В романе сквозь пелену человеческих страстей и непотребных деяний мгновениями просвечивает «райская» первозданность вещественного и душевного мира. В наших глазах утверждается единственность и драгоценность каждой вещи («любите всякую вещь»), оличенность каждой твари («посмотри на коня… али на вола, посмотри на лики их… какая красота в его лике»), ежеминутная возможность возврата к невинности («луковка» Грушеньки), незапятнанность существа ребенка – все это, расположенное как бы на заднем плане событий, становится ключевым и мирообразующим благодаря ощутительной близости к безгрешной, всепримиряющей земле, о небесной красоте которой напоминают высокие минуты романа.
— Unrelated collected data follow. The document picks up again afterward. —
-- ==== Sys2Proof/Syntax.lean ====
section
/-! DEFINITION. The steps of the LZ-9600 as syntax: one constructor per row of spec/opcode_table.json. A row with a word
encoding carries its fields (R86; `m` is the switch marker S of bit 31, R91); a LIT row carries its literal word `lit`
(R95); a row that is an event, a packet, a command or a fabric transaction carries the operands that name what it acts on. -/

namespace Sys2Proof

/-- The kinds of access a translation is checked for (R309). -/
inductive Access where
  | read | write | fetch | atomic
  deriving DecidableEq, Repr

/-- The buffers that hardware zeroes when they change owner and that an access waits for (R53, R54). -/
inductive ZeroBuf where
  | frame (n : Nat)
  | quantum (core q : Nat)
  | window (wid : Nat)
  | scratch (wg : Nat)
  deriving DecidableEq, Repr

/-- Where an uncorrectable error strikes (R334, R378). -/
inductive ErrTarget where
  | vreg (wid reg thread half : Nat)
  | sreg (wid reg : Nat)
  | memory (pa : Nat)
  | state (part : Nat)
  deriving DecidableEq, Repr

/-- Where a parity error strikes (R311). -/
inductive ParityTarget where
  | lastPage (core lane : Nat)
  | coreTlb (core page : Nat)
  | clusterTlb (cluster page : Nat)
  deriving DecidableEq, Repr

/-- A firmware image (R469): its header fields, the key and the signature it presents, and its parts. -/
structure FwImage where
  version : Nat
  svn : Nat
  header : List Byte
  key : List Byte
  sig : List Byte
  parts : List (List Byte)
  digests : List (List Byte)
  deriving DecidableEq, Repr

/-- The counts of an estimator over a window (R448). `p4` counts products in quarters. -/
structure PowerSample where
  t : Nat := 0
  p4 : Nat := 0
  vl : Nat := 0
  sr : Nat := 0
  l : Nat := 0
  cycles : Nat := 0
  deriving DecidableEq, Repr

/-- A link control word as a port receives it (R7, R418, R419). -/
structure LinkWord where
  ack : Nat
  stop : Option Nat
  go : Option Nat
  switchTick : Option DWord
  tagOk : Bool
  deriving DecidableEq, Repr

/-- The SPDM requests of R422, in the order of its table. -/
inductive SpdmReq where
  | getVersion
  | getCapabilities
  | negotiateAlgorithms
  | getDigests
  | getCertificate
  | getMeasurements
  | keyExchange
  | finish
  | keyUpdate
  | endSession
  deriving DecidableEq, Repr

/-- An algorithm that a switch may select (R422). -/
inductive SpdmAlg where
  | ecdsaBrainpoolP384r1
  | ecdhSecp384r1
  | sha384
  | aes256Gcm
  | other
  deriving DecidableEq, Repr

/-- What a switch selects in NEGOTIATE_ALGORITHMS (R422). -/
structure SpdmAlgs where
  signature : SpdmAlg
  keyExchange : SpdmAlg
  hash : SpdmAlg
  aead : SpdmAlg
  /-- Whether it selects an option beside these. -/
  options : Bool
  deriving DecidableEq, Repr

/-- What a link-local SPDM message of the switch brings about at a port (R422 to R424). -/
inductive SpdmMsg where
  /-- The answer to FINISH: the session is established. -/
  | established
  | failed
  | endSession
  /-- The answer to KEY_UPDATE, and its failure. -/
  | keyUpdated
  | keyUpdateFailed
  /-- The answer to NEGOTIATE_ALGORITHMS. -/
  | algorithms (a : SpdmAlgs)
  /-- The answer to another request. -/
  | other
  deriving DecidableEq, Repr

/-- How the control node answers an access to a SYS page (R276, R502). -/
inductive SysAnswer where
  | data (bytes : List Byte)
  | ack
  | refuse
  deriving DecidableEq, Repr

/-- A fabric transaction: the header of R410 and its payload (R412). -/
structure Txn where
  typ : Nat
  src : Nat
  dst : Nat
  plane : Nat
  seq : Nat
  addr : Nat
  ten : Nat
  ctx : Nat
  aux : Nat
  op : Nat
  len : Nat
  tidx : Nat
  resent : Bool
  last : Bool
  payload : List Byte
  deriving DecidableEq, Repr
В «Братьях Карамазовых» эта «тайна гармонии и порядка» дана прикровенно, косвенно, но о ней, как о чем-то, с несомненностью явленном взору, Достоевский уже засвидетельствовал в «Сне смешного человека»: «Я видел Истину – не то что изобрел умом, а видел, и живой образ ее наполнил душу мою навеки…» Достоевский в принципе отличается от искателей «золотого века» в историческом прошлом и от изобретателей его в будущем; для него гармония на земле возможна потому, что заложена в основе мира, а «рай» есть изначально пребывающее и только благодаря этому достижимое в грядущем состояние. Художественно-этическая интуиция Достоевского неотделима от русского духовного движения к «всеединству», впервые философски оформленного младшим другом писателя Владимиром Соловьевым и впоследствии принесшего разнообразные плоды в литературе, искусстве, космологии. Созерцание всех элементов мира в их родственном согласии и любовном взаимопроникновении, уверенность в этой как бы гарантированной «от века» норме бытия питали самые максималистские надежды и Достоевского, и Соловьева на погашение всех конфликтов, преображение человечества и восстановление попранной земли. Не наша задача проследить здесь, как это настроение, поначалу озабоченное прежде всего небратским состоянием человеческого рода, постепенно переливалось в заботу о судьбе мирового вещества и в фантастические по дерзости проекты перестройки всего его состава. Важно, что у порога «русского космизма» (ученые Вернадский и Циолковский, художник Чекрыгин, писатели Платонов и Заболоцкий) наряду с Н. Федоровым – проповедником титанической идеи «регуляции природы» – стоят Достоевский с его образом земного рая и Вл. Соловьев с его идеалом космической красоты – Софии.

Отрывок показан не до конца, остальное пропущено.